The next FreeBSD book?

BSDCan hasn’t officially started, and I keep getting asked when I will write a third edition of Absolute FreeBSD?

The short answer is: I don’t know.

The slightly longer answer is: it depends in part on you.

The much longer answer is:

FreeBSD has added lots of stuff since Absolute FreeBSD came out in 2007. The big, screaming, basic change is that ZFS is really well-supported, and considered a core feature.

But you can’t install to ZFS. Or to a mirror. Or to any of the other really cool options available on FreeBSD. There’s good stuff there, but new users can’t have it.

There are ways around this. For a new user, they range from ugly to absurd. I had hopes for the new FreeBSD installer, but none of the rumored improvements have reached real users. I could write “To install FreeBSD, install PC-BSD.” But my gut rebels. If you want PC-BSD, install PC-BSD.

If I was to write a big FreeBSD book today, it would have to be “1001 ways to install FreeBSD.” It would cover getting FreeBSD onto ZFS, or mirrors, or GELI, or any of the other cool options. That’s not a fun book to write and would not be fun to read.

Some discussions at BSDCan give me hope for an improved installation process. I don’t care if it’s the current installer, or a port of PC-BSD’s installer, or a resurrected sysinstall.

I have no problem spending a chapter on planning an installation, or on things you should know before installing — just look at Absolute OpenBSD. But that chapter can’t be “Here’s FreeBSD disk management system, so you can boot off a live filesystem and manually edit disks and create zpools and GELIs and mirrors and and and…” Experienced FreeBSD users put up with this, but you can’t give this to a new user.

FreeBSD should have a decent partitioning scheme at boot. If the OpenBSD folks can manage that with their text-only installer, surely FreeBSD could do so. But at least it’s possible to partition the disk with the current installer.

So: if you’re a programmer and want a new version of the book, work on the installer.

If you’re not a programmer: bribe one.

I have some small books on FreeBSD on my schedule, but that’s a very different thing. Until the installer changes, Absolute FreeBSD 3 isn’t even on the schedule.

11 Replies to “The next FreeBSD book?”

  1. If I *were* to write a book. Sorry, Catholic grade school ruined me.

    FreeBSD is feature and option rich which makes writing about it hard. Absolute OpenBSD second edition is about the right size for a tech book and it reads well. If I’m not mistaken the first Absolute OpenBSD was a lot smaller. I own and read the second edition of Absolute FreeBSD. That book was the right size and helped me prepare for the BSDA exam. Even without the install stuff, a third edition of it might end up like some tech books – wider than it is tall.
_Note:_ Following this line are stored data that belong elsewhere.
theorem witness_CompletionsSignalAndConveyorSlotsTurn :
    (∃ e, engQueue (coreAt executed c0) 4 = [] ++ e :: [] ∧ e.done = true ∧ (hdrOf e.ins).sen = true ∧ (hdrOf e.ins).ssem.toNat = 7)
    ∧ (coresClocked executed 0 = true ∧ (coreAt executed c0).upsets = [] ∧ (coreAt executed c0).hold = none)
    ∧ ((coreAt waking c0).hold = some ⟨.wait, .wait c0 h0 (sq 0 0 0 0 0x80)⟩ ∧ coreState waking 0 0 = stWAIT
      ∧ rf waking (slotOf c0) CORE_PWR_MODE = 1 ∧ drained { coreAt waking c0 with eng := [(4, [])] } = true
      ∧ (sq 0 0 0 0 0x80).imm.getLsbD 7 = true ∧ pcOf waking 0 0 < 0x180000)
    ∧ (∃ o, (coreAt owing c0).stores = [] ++ o :: [] ∧ o.done = true ∧ unserved owing 0 (addrDie o.addr) = false)
    ∧ (∃ o, (coreAt packedUp c0).gcOwed = [] ++ o :: [] ∧ o.stage = .writing 0 0)
    ∧ tget none (coreAt engState c0).held 1 = none
    ∧ (∃ e, tget none (coreAt keeping c0).held 1 = some Tile.empty ∧ engQueue (coreAt keeping c0) 1 = [] ++ e :: [] ∧ e.done = false)
    ∧ EnginesIdle (coreAt engState c0)
    ∧ tblPending (wf engState (sfeBlk 0 0) ⟨0x18, 30, 1⟩ 1) 0 0 3 = true := by
  refine ⟨⟨_, rfl, by decide +kernel⟩, by decide +kernel, by decide +kernel, ⟨_, rfl, by decide +kernel⟩, ⟨_, rfl, rfl⟩,
    by decide +kernel, ⟨_, by decide +kernel, rfl, by decide +kernel⟩,
    by unfold EnginesIdle; decide +kernel, by decide +kernel⟩

theorem test_completion_signals : after (.instructionComplete c0 .ve) executed (fun t => semVal t 0 0 7 == 1) = true := by
  decide +kernel

theorem test_conveyor_slot : after (.conveyorSlotFree c0 1) keeping
    (fun t => (tget [] (coreAt t c0).conv 1).length == 1) = true := by decide +kernel

/-! Units with requests waiting, the exchange, the Steelyard, the close of a step. -/

theorem unitSees_of {f : Nat → Nat → Bool} {s : State} {d c : Nat} {a : Word} {len : Nat} {bs : List Byte}
    (h : (match checkTargetF f s d c none false a len with
      | .here t l => decide (0 < len) && !routeDown s d t && decide (d = t) && memSound s t l len && peek s t l len == bs
      | _ => false) = true) : UnitSees f s d c a len bs := by
  split at h
  · rename_i t l e
    simp only [Bool.and_eq_true, decide_eq_true_eq, Bool.not_eq_true', beq_iff_eq] at h
    obtain ⟨⟨⟨⟨p, q⟩, r⟩, u⟩, v⟩ := h
    exact .inr ⟨p, t, l, e, q, .inl r, u, v.symm⟩
  · cases h

theorem unitLands_of {f : Nat → Nat → Bool} {s : State} {d c : Nat} {a : Word} {len : Nat}
    (h : (match checkTargetF f s d c none true a len with
      | .here t l => !routeDown s d t && (deadIn s t l len).isNone && decide (d = t)
      | _ => false) = true) : UnitLands f s d c a len := by
  split at h
  · rename_i t l e
    simp only [Bool.and_eq_true, decide_eq_true_eq, Bool.not_eq_true', Option.isNone_iff_eq_none] at h
    exact .inr ⟨t, l, e, h.1.1, h.1.2, .inl h.2⟩
  · cases h

/-- The compressor of cluster 0 with a raw command of core 0, of one element. -/
def gcState : State :=
  { modCore base 0 0 fun k => { k with gcOwed := [⟨false, 0, 0, .queued⟩] } with gcs := [(0, [⟨leWords gcWords, 0, 7⟩])] }

theorem witness_compressor : hasGc gcState = true ∧ getGc gcState 0 0 = [⟨leWords gcWords, 0, 7⟩]
    ∧ (let g := gcDescOf (leWords gcWords)
       UnitSees (fencePermits gcState 0) gcState 0 0 g.gaddr (2 * g.n) [0, 0]
       ∧ UnitSees (fencePermits gcState 0) gcState 0 0 g.raddr (2 * g.n) [0, 0]
       ∧ UnitSees (fencePermits gcState 0) gcState 0 0 g.taddr (if g.mode = 2 then 2 * g.segs else 0) []
       ∧ UnitLands (fencePermits gcState 0) gcState 0 0 g.out
           (gcPerform g (kTensor (regWord gcState (dieBlk 0 + 0x20)) 7 g.rtid g.site) 7 [0, 0] [0, 0] []).packed.length
       ∧ UnitLands (fencePermits gcState 0) gcState 0 0 g.raddr (2 * g.n)
       ∧ UnitLands (fencePermits gcState 0) gcState 0 0 g.taddr (if g.mode = 2 then 2 * g.segs else 0))
    ∧ NothingAsked gcState 0 (unitGc 0) ∧ coresClocked gcState 0 = true
    ∧ (coreAt gcState c0).gcOwed = [] ++ ⟨false, 0, 0, .queued⟩ :: []
    ∧ (([] : List Owed).length + 1 = ((getGc gcState 0 0).filter fun z => z.n.val == 0).length) :=
  ⟨by decide +kernel, by decide +kernel, ⟨unitSees_of (by decide +kernel), unitSees_of (by decide +kernel), .inl (by decide +kernel),
    unitLands_of (by decide +kernel), unitLands_of (by decide +kernel), .inl (by decide +kernel)⟩, fun _ h => (by cases h),
    by decide +kernel, by decide +kernel, by decide +kernel⟩

/-- A lookup of no tokens in a tree of one node; its result goes to slot0 + 0x1000. -/
def pluReq (res : Nat) : PluReq :=
  ⟨[BitVec.ofNat 64 slot0, BitVec.ofNat 64 slot0, 0, BitVec.ofNat 64 (slot0 + res), 0x400001, 0, 0, 0], 0, 0, 1, [1, 0, 0, 0, 0, 0, 0, 0]⟩
/-- The tree: its header (FORMAT 1, HASH, one node) and a root with no child. -/
def pluTree : List Byte :=
  [1] ++ List.replicate 15 0 ++ [1] ++ List.replicate 47 0
    ++ List.replicate 8 0 ++ List.replicate 12 0xFF ++ List.replicate 5 0 ++ [1] ++ List.replicate 38 0
def pluState (q : List PluReq) (f : Option PluReq) : State := { withMem base slot0 pluTree with plus := [(0, ⟨q, f, []⟩)] }
/-- A lookup whose header waits for its entries. -/
def pluHalf : State := { withMem base slot0 pluTree with plus := [(0, ⟨[], some (pluReq 0x1000), List.replicate 64 1⟩)] }
/-- The same lookup with a reserved bit set. -/
def pluBad : PluReq := { pluReq 0x1000 with words := (pluReq 0x1000).words.set 5 1 }

theorem witness_CompressorAndPrefixUnitAnswer :
    getGc base 0 0 = []
    ∧ (hasPlu (pluState [pluReq 0x1000] none) 0 = true ∧ getPlu (pluState [pluReq 0x1000] none) 0 = ⟨[pluReq 0x1000], none, []⟩
      ∧ (pluLookup (pluState [pluReq 0x1000] none) 0 (pluReq 0x1000)).2 = some 0
      ∧ UnitLands (pqPermits (pluReq 0x1000)) (pluState [pluReq 0x1000] none) 0 0 (pqRes (pluReq 0x1000).words) 64
      ∧ NothingAsked (pluState [pluReq 0x1000] none) 0 unitPlu ∧ fabricRuns (pluState [pluReq 0x1000] none) 0 = true
      ∧ (pluState [pluReq 0x1000] none).upsets = [] ∧ ∀ e : Die, Awake (pluState [pluReq 0x1000] none) 0 e.val)
    ∧ (pqOk pluBad.words = false ∧ getPlu (pluState [pluBad] none) 0 = ⟨[pluBad], none, []⟩
      ∧ UnitLands (pqPermits pluBad) (pluState [pluBad] none) 0 0 (pqRes pluBad.words) 64)
    ∧ (getPlu (pluState [] none) 0).finished = none
    ∧ ((getPlu (pluState [] (some (pluReq 0x1000))) 0).finished = some (pluReq 0x1000)
      ∧ (wd (pluReq 0x1000).words 4).toNat / 2 ^ 16 % 64 = 0 ∧ semVal (pluState [] (some (pluReq 0x1000))) 0 0 0 = 0
      ∧ (getPlu (pluState [] (some (pluReq 0x1000))) 0).header = [] ∧ (getCore (pluState [] (some (pluReq 0x1000))) 0 0).upsets = [])
    ∧ ((getPlu pluHalf 0).finished = some (pluReq 0x1000) ∧ (getPlu pluHalf 0).header ≠ []
      ∧ UnitLands (pqPermits (pluReq 0x1000)) pluHalf 0 0 (pqRes (pluReq 0x1000).words) (getPlu pluHalf 0).header.length) :=
  ⟨by decide +kernel, ⟨by decide +kernel, by decide +kernel, by decide +kernel, unitLands_of (by decide +kernel), fun _ h => (by cases h),
    by decide +kernel, by decide +kernel, fun e => .inr (by revert e; decide +kernel)⟩,
    ⟨by decide +kernel, by decide +kernel, unitLands_of (by decide +kernel)⟩, by decide +kernel, by decide +kernel,
    by decide +kernel, by decide +kernel, unitLands_of (by decide +kernel)⟩

theorem test_plu_signals : after (.pluComplete 0) (pluState [] (some (pluReq 0x1000))) (fun t => semVal t 0 0 0 == 1) = true := by
  decide +kernel

theorem test_plu_result : after (.pluLookup 0) (pluState [pluReq 0x1000] none)
    (fun t => rf t (pluBlk 0) PLU_CNT_NODES == 1) = true := by decide +kernel

/-- A stall of die 0 and logical module 0 whose step 7 is open. -/
def stall7 : StallSt :=
  { StallSt.formed 1 1 [1, 0, 0, 0, 0, 0, 0, 0] with
    mode := .stepOpen, openStep := some 7
    job := leBytes 8 0 ++ leBytes 8 0x300000 ++ leBytes 8 0x10000000 ++ leBytes 4 0 ++ leBytes 4 64 ++ leBytes 8 0x100000
      ++ leBytes 8 0x200000 ++ leBytes 8 0 ++ leBytes 8 0x20000000 ++ List.replicate 64 0 }
/-- The stall in a module whose window maps the first GiB of die 0. -/
def inStep (s : State) : State :=
  { s with torter := { s.torter with stalls := [(0, some stall7)], window := [(0, BitVec.ofNat 64 (2 ^ 63))] } }

/-- An exchange entry with one contribution of one element, arrived (`ok`) or not. -/
def redState (ok : Bool) : State :=
  let s := setReg (inStep base) (redBlk 0 + 0x10) (BitVec.ofNat 64 0x10000)
  let s := withMem s 0x10000 ([1, 0, 0, 0, 1])
  let s := withMem s 0x10044 (leBytes 2 1 ++ [0, 0] ++ leBytes 4 1 ++ leBytes 4 4096 ++ leBytes 8 0x20000 ++ leBytes 8 0x30000 ++ leBytes 8 0x30040)
  let s := withMem s 0x20000 (if ok then leBytes 8 (7 * 2 ^ 32 + 36) else [])
  withMem s 0x21000 (leBytes 4 1 ++ leBytes 4 1 ++ leBytes 4 36 ++ leBytes 4 7 ++ List.replicate 16 0 ++ [0x80, 0x3F, 0, 0])
def redE : RedEntry := redEntryOf (peek (redState true) 0 0x10040 64)

theorem witness_ReductionPollsOrTimesOut :
    dieStep base 0 = none ∧ rf (redState false) (redBlk 0) RED_TIMEOUT_US ≠ 0
    ∧ (∀ b, dieStep (redState b) 0 = some 7 ∧ redCount (redState b) 0 = 1 ∧ (getRed (redState b) 0).done = []
        ∧ (getRed (redState b) 0).ended = [] ∧ NothingAsked (redState b) 0 unitRed
        ∧ UnitSees (fencePermits (redState b) 0) (redState b) 0 0 (redTable (redState b) 0 + BitVec.ofNat 64 (64 + 64 * 0)) 64
            (peek (redState b) 0 0x10040 64)
        ∧ redEntryOf (peek (redState b) 0 0x10040 64) = redE
        ∧ UnitSees (fencePermits (redState b) 0) (redState b) 0 0 redE.inbox 8 (leBytes 8 (if b then 7 * 2 ^ 32 + 36 else 0)))
    ∧ redE.g = 1 ∧ redE.n = 1
    ∧ UnitSees (fencePermits (redState true) 0) (redState true) 0 0 (redSlot redE 0) 36 (peek (redState true) 0 0x21000 36)
    ∧ headerOk redE 7 36 (peek (redState true) 0 0x21000 36) = true
    ∧ UnitLands (fencePermits (redState true) 0) (redState true) 0 0 redE.out 2
    ∧ UnitLands (fencePermits (redState true) 0) (redState true) 0 0 redE.done 8 := by
  refine ⟨by decide +kernel, by decide +kernel, fun b => ?_, by decide +kernel, by decide +kernel, unitSees_of (by decide +kernel),
    by decide +kernel, unitLands_of (by decide +kernel), unitLands_of (by decide +kernel)⟩
  cases b <;> exact ⟨by decide +kernel, by decide +kernel, by decide +kernel, by decide +kernel, fun _ h => (by cases h),
    unitSees_of (by decide +kernel), by decide +kernel, unitSees_of (by decide +kernel)⟩

/-- One contribution of 1.0 sums to 1.0; the done word shows the step (R302, R303). -/
theorem test_red_sums : after (.redPoll 0) (redState true)
    (fun t => peek t 0 0x30000 2 == [0x80, 0x3F] && peek t 0 0x30040 8 == leBytes 8 (7 * 2 ^ 32)) = true := by decide +kernel

theorem test_red_timeout : after (.redTimeout 0) (redState false)
    (fun t => rf t (redBlk 0) RED_STATUS_TIMEOUT == 1 && (getRed t 0).ended == [0]) = true := by decide +kernel

/-! The Steelyard on dies 0 and 1: die 1 is the leaf, die 0 the root. -/

def sty (y : StySt) (red : Nat) : State :=
  let s := setReg (inStep base) (dieBlk 0 + 0x28) 3
  let s := { s with torter := { s.torter with stalls := [(0, some { stall7 with dies := 3 })] }, stys := [(0, y), (1, y)] }
  let s := setReg (setReg s (dieBlk 1 + 0x28) 3) (styBlk 0 + 0x28) 0x50000
  if red = 0 then s else withMem (setReg s (redBlk 0 + 0x10) (BitVec.ofNat 64 0x10000)) 0x10000 [1, 0, 0, 0, 1]
def msg7 (n : Nat) : StyMsg := ⟨BitVec.ofNat 32 n, false, 1, 0x3F80, 0⟩

theorem witness_SteelyardPassesPartialsAndFactor :
    styFresh (sty ⟨[], none, false⟩ 1) 0 8 = false
    ∧ (styFresh (sty ⟨[], none, false⟩ 1) 0 7 = true ∧ (getSty (sty ⟨[], none, false⟩ 1) 0).own = none
      ∧ (getRed (sty ⟨[], none, false⟩ 1) 0).done.length < redCount (sty ⟨[], none, false⟩ 1) 0)
    ∧ (let s := sty ⟨[], some (Machine.Num.zero false), false⟩ 0
       styFresh s 1 7 = true ∧ (getSty s 1).own = some (Machine.Num.zero false) ∧ indexOf (· == 1) (styDies s 1) = some 1
       ∧ (styCombine ((getSty s 1).parts ++ [msg7 7]) false (treeKids (styDies s 1).length 1) (Machine.Num.zero false, Flags.none)).isSome
          = true)
    ∧ (let s := sty ⟨[], some (Machine.Num.zero false), false⟩ 0
       styFresh s 0 7 = true ∧ (getSty s 0).own = some (Machine.Num.zero false) ∧ (getSty s 0).sent = false
       ∧ indexOf (· == 0) (styDies s 0) = some 0 ∧ indexOf (· == lmod s 0) (styMods s 0) = some 0
       ∧ (styCombine ((getSty s 0).parts ++ [msg7 7]) false (treeKids (styDies s 0).length 0) (Machine.Num.zero false, Flags.none)).isSome
          = true
       ∧ (styCombine ((getSty s 0).parts ++ [msg7 7]) true (treeKids (styMods s 0).length 0) (Machine.Num.zero false, Flags.none)).isSome
          = true ∧ fabricRuns s 0 = true ∧ fabricRuns s 1 = true ∧ dieOk s 1 = true)
    ∧ UnitLands (fencePermits (sty ⟨[], none, false⟩ 0) 0) (sty ⟨[], none, false⟩ 0) 0 0
        (regWord (sty ⟨[], none, false⟩ 0) (styBlk 0 + 0x28)) 8 :=
  ⟨by decide +kernel, by decide +kernel, by decide +kernel, by decide +kernel, unitLands_of (by decide +kernel)⟩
    In any case, you write wonderfully (was/were notwithstanding), and I’m not just blowing smoke up your ass when I say that. I hope something can be resolved and Absolute FreeBSD third edition sees the light of day. My 2 cents.

  2. Carl,

    One of the things you learn when writing professional books is: grammar does not matter, at least not in the way they teach it in school. Grammar is not rules. Grammar is a weapon.

    But thank you, it’s nice to hear you like the books.

  3. Some discussions at BSDCan give me hope for an improved installation process.

    I noticed there was a talk about PXE installs using pc-sysinstall, but I’m wondering if there’s any consensus around what any future installer should be? Were people still talking about pc-sysinstall as being the future of any installer, or has the discussion moved on to something else? I’m keen to work on the installer, but I’m not a fan of sh(1) which rules out working on both bsdinstall and pc-sysinstall 🙂

  4. FreeBSD 10 installer does ZFS. Still doesn’t let you easily partition system, but at least it gets bits on the disk.

    The brand new FreeBSD book is one step closer now, right?

  5. I would also like to buy an up to date Absolute FreeBSD book with coverage of ZFS including ZFS root and encrypted ZFS. I’m currently reading Absolute OpenBSD 2nd Edition and am very pleased that it is up to date.

  6. I already own edition 1 and 2 (physical book).
    I wouldn’t mind buying the 3rd edition.
    That said, I know that writing a book is hard. Writing the 2nd edition of the same book is even harder (I just have to imagine writing the 2nd edition of my diploma-thesis…).
    Very few make it to the 3rd edition (like Liu & Albitz who made it to the 5th edition of DNS&BIND).

    But I have to take a look at your DNSSEC-book – didn’t know you had written that.